Dr. Avnish Jolly, Winnipeg, Canada : Research suggests that “positive fatherhood” is The Key in preventing violence in Generation Next among both girls and boys. Fathers who are involved in caring for their children are role-modelling behaviours that promote gender equality. There are about 1,200 female victims for every 100,000 women, which is just five per cent higher than the rate of violence against men, reports Statistics Canada. The discourse on gender inequality has changed since the 1960s and 1970s, which means that in order to successfully combat the societal problem of domestic violence, we need a paradigm shift.
Recent study on domestic violence in Canada and its impact on the workplace have found more than one third of workers across the country have experienced domestic violence in their lifetime, and for more than half of those affected, the violence followed them to work. The study, led by Western University’s Faculty of Education, is the first of its kind to be conducted in Canada. Beginning in 2013, researchers at the Centre for Research & Education on Violence Against Women and Children (CREVAWC) collected data from more than 8,400 employed Canadians, over the age of 15, from every province and territory. This effort is largest of its kind in the world, should be an eye-opener to many. Key finding of the study showed:
Abusive phone calls, texts and e-mails at work.
The stress of hiding a bruise in daily life.
The uncertainty of what’s waiting when you get home.
The study also showed a trend in the ways in which individuals experiencing domestic violence disclosed that fact to others. Of those who chose to discuss it with someone at work, more than 80 per cent chose to disclose their struggles to a co-worker.
Although it still appears that males continue to perpetrate the most common and severe forms of domestic violence, bidirectional violence is the most common pattern of violence in abusive heterosexual dating relationships.
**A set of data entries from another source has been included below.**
-- ==== Sys2Proof/Machine/Ops.lean ====
section
/-! DEFINITION. Machine/Ops.lean: what a step does to the state, under names: the register writes, the output trace, the
three transport operations as event lists (40_transport R73 to R75), and the phase gate (42_display_commands R91).
The block has no exception, no trap entry and no return from one (60_exceptions R113, R119, R120), so no operation
takes one. -/

namespace Sys2Proof.Machine

/-- The expander's output after some events: each bus write to its address replaces it whole (10_state R26). -/
def lastBusByte (before : Byte) : List Event → Byte
  | [] => before
  | .busWrite address bytes :: rest =>
    lastBusByte (if address = deviceAddress then bytes.getLastD before else before) rest
  | .delay _ :: rest => lastBusByte before rest

/-- `emit`: append events to the trace, in order (00_scope R15, 20_memory R51). -/
def State.emit (s : State) (events : List Event) : State :=
  { s with trace := s.trace ++ events, xlatch := lastBusByte s.xlatch events }

/-- Write `controlFlags` (10_state R20). -/
def State.withControlFlags (s : State) (v : Byte) : State := { s with controlFlags := v }

/-- Write `modeFlags` (R21). -/
def State.withModeFlags (s : State) (v : Byte) : State := { s with modeFlags := v }

/-- Write `backlightState` (R24). -/
def State.withBacklight (s : State) (on : Bool) : State := { s with backlightState := on }

/-- Write `phase` (R25). -/
def State.withPhase (s : State) (p : Phase) : State := { s with phase := p }

/-- The register set-up of `CONFIGURE` before its first event (41_configure_init R79). -/
def State.withGeometry (s : State) (columns lines fontVariant : Byte) : State :=
  { s with lineCount := lines, columnCount := columns, backlightState := true,
           functionFlags := functionFlagsOf s.config lines fontVariant }

/-- Replace what the host has still to present (10_state R28). -/
def State.withProgram (s : State) (p : List Request) : State := { s with program := p }

/-- `XW(byte)` (40_transport R73). -/
def expanderWriteEvents (backlight : Bool) (byte : Byte) : List Event :=
  [.busWrite deviceAddress [byte ||| backlightBit backlight], .delay tXw]

/-- `WN(nb)` (40_transport R74). -/
def writeNibbleEvents (c : Config) (backlight : Bool) (nb : Byte) : List Event :=
  expanderWriteEvents backlight nb ++ expanderWriteEvents backlight (nb ||| xbEn) ++ [.delay c.tEnHigh] ++
    expanderWriteEvents backlight (nb &&& ~~~xbEn) ++ [.delay c.tEnLow]

/-- `SB(value, isData)` (40_transport R75). -/
def sendByteEvents (c : Config) (backlight : Bool) (value : Byte) (isData : Bool) : List Event :=
  writeNibbleEvents c backlight (highNibbleByte value isData) ++
    writeNibbleEvents c backlight (lowNibbleByte value isData)

/-- `emit XW(byte)`, with the backlight the register holds (R73). -/
def State.writeExpander (s : State) (byte : Byte) : State := s.emit (expanderWriteEvents s.backlightState byte)

/-- `emit WN(nb)` (R74). -/
def State.writeNibble (s : State) (nb : Byte) : State := s.emit (writeNibbleEvents s.config s.backlightState nb)

/-- `emit SB(value, isData)` (R75). -/
def State.sendByte (s : State) (value : Byte) (isData : Bool) : State :=
  s.emit (sendByteEvents s.config s.backlightState value isData)

/-- `emit COMMAND(v)` (R75, 30_encoding R72). -/
def State.command (s : State) (v : Byte) : State := s.sendByte v false

/-- `emit WRITE_DATA(v)` (R75, R72). -/
def State.writeData (s : State) (v : Byte) : State := s.sendByte v true

/-- `emit [Delay(ns)]`. -/
def State.wait (s : State) (ns : Nat) : State := s.emit [.delay ns]

/-- One `WRITE_DATA` for each byte, in ascending order (the loops of 43 R109 and R112). -/
def State.writeAll (s : State) : List Byte → State
  | [] => s
  | v :: rest => (s.writeData v).writeAll rest

/-- Send `controlFlags` whole (42_display_commands R95). -/
def State.flushControl (s : State) : State := s.command (displayControlCommand s.config s.controlFlags)

/-- Send `modeFlags` whole (R104). -/
def State.flushMode (s : State) : State := s.command (entryModeCommand s.config s.modeFlags)

/-- Write `controlFlags` and send it, whether or not it changed (R95, decision D25). -/
def State.updateControl (s : State) (v : Byte) : State := (s.withControlFlags v).flushControl

/-- Write `modeFlags` and send it, whether or not it changed (R104, decision D25). -/
def State.updateMode (s : State) (v : Byte) : State := (s.withModeFlags v).flushMode

/-- The clear-display command and its settle (42_display_commands R92, 41_configure_init R86). -/
def State.clearAndSettle (s : State) : State := (s.command s.config.cmdClearDisplay).wait tClearHome

/-- The return-home command and its settle (R93, R88). -/
def State.homeAndSettle (s : State) : State := (s.command s.config.cmdReturnHome).wait tClearHome

/-- The outcome of an operation, a step of the block. -/
abbrev Result := Host.Outcome State Fault Refusal

/-- The common precondition `phase = READY` (42_display_commands R91, 60_exceptions R116). -/
def whenReady (s : State) (k : Result) : Result :=
  match s.phase with
  | .ready => k
  | .unconfigured => .refused .notConfigured

/-- What the command side finds (00_scope R9). -/
inductive Fetched where
  /-- The host has presented everything: the run is over (70_reset_and_hazards R130). -/
  | idle
  /-- An operation, and the state in which it runs. -/
  | run (i : Instr) (s : State)
  /-- A code that selects nothing. -/
  | refuse (r : Refusal)
deriving DecidableEq, Repr

/-- Take the next operation the host presents (00_scope R9, 30_encoding R66). -/
def fetch (s : State) : Fetched :=
  match s.program with
  | [] => .idle
  | r :: rest =>
    match decodeOpSelect r with
    | .ok i => .run i (s.withProgram rest)
    | .error _ => .refuse .badOpSelect

end Sys2Proof.Machine
end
Of those, more than half say the issue has also followed them to work — hurting their performance and, in some cases, even costing them their job.
It’s a clear sign the implications of domestic violence extend beyond those directly involved, said Peter Jaffe, a professor in Western’s education faculty and the academic director of Western University’s Centre for Research and Education of Violence Against Women and Children.
One impetus for the survey was the 2005 murder of Lori Dupont, a nurse at a Windsor hospital who was stabbed to death by an anesthesiologist while working in the Hotel-Dieu Grace hospital. An inquest heard how Marc Daniel harassed Dupont at work before he killed her and took his own life. After the Dupont case, researchers discovered they didn’t have Canadian data on how domestic violence affects the workplace.
It wasn’t the only Southwestern Ontario case to ripple far and wide.
In 1996, Theresa Vince was gunned down by her supervisor at the Sears store in Chatham. More than a year earlier, she’d reported she was sexually harassed by her boss, Russell Davis, but nothing was done.
The survey, conducted with the Canadian Labour Congress, is expected to be used to help employers, workers, advocates and government to develop supports for workers and policy to deal with the issue.
Advocates have pushed to have protection against violence and sexual harassment included in provincial workplace safety laws, as Ontario amended it’s in the fallout of the two Southwestern Ontario deaths.
“This points to the fundamental need we have in Canada to be educating not only managers and human resources professionals, but every single individual in the workplace to recognize and respond to domestic violence,” stressed MacQuarrie, community director with Western University’s Centre for Research and Education on Violence Against Women and Children, she also advocated “We need to have solid policies and programs in place because everyone from individuals, to communities, to the entire country will benefit from safer, healthier workplaces.”
William Shakespeare advocates it is a wise father who knows his own child.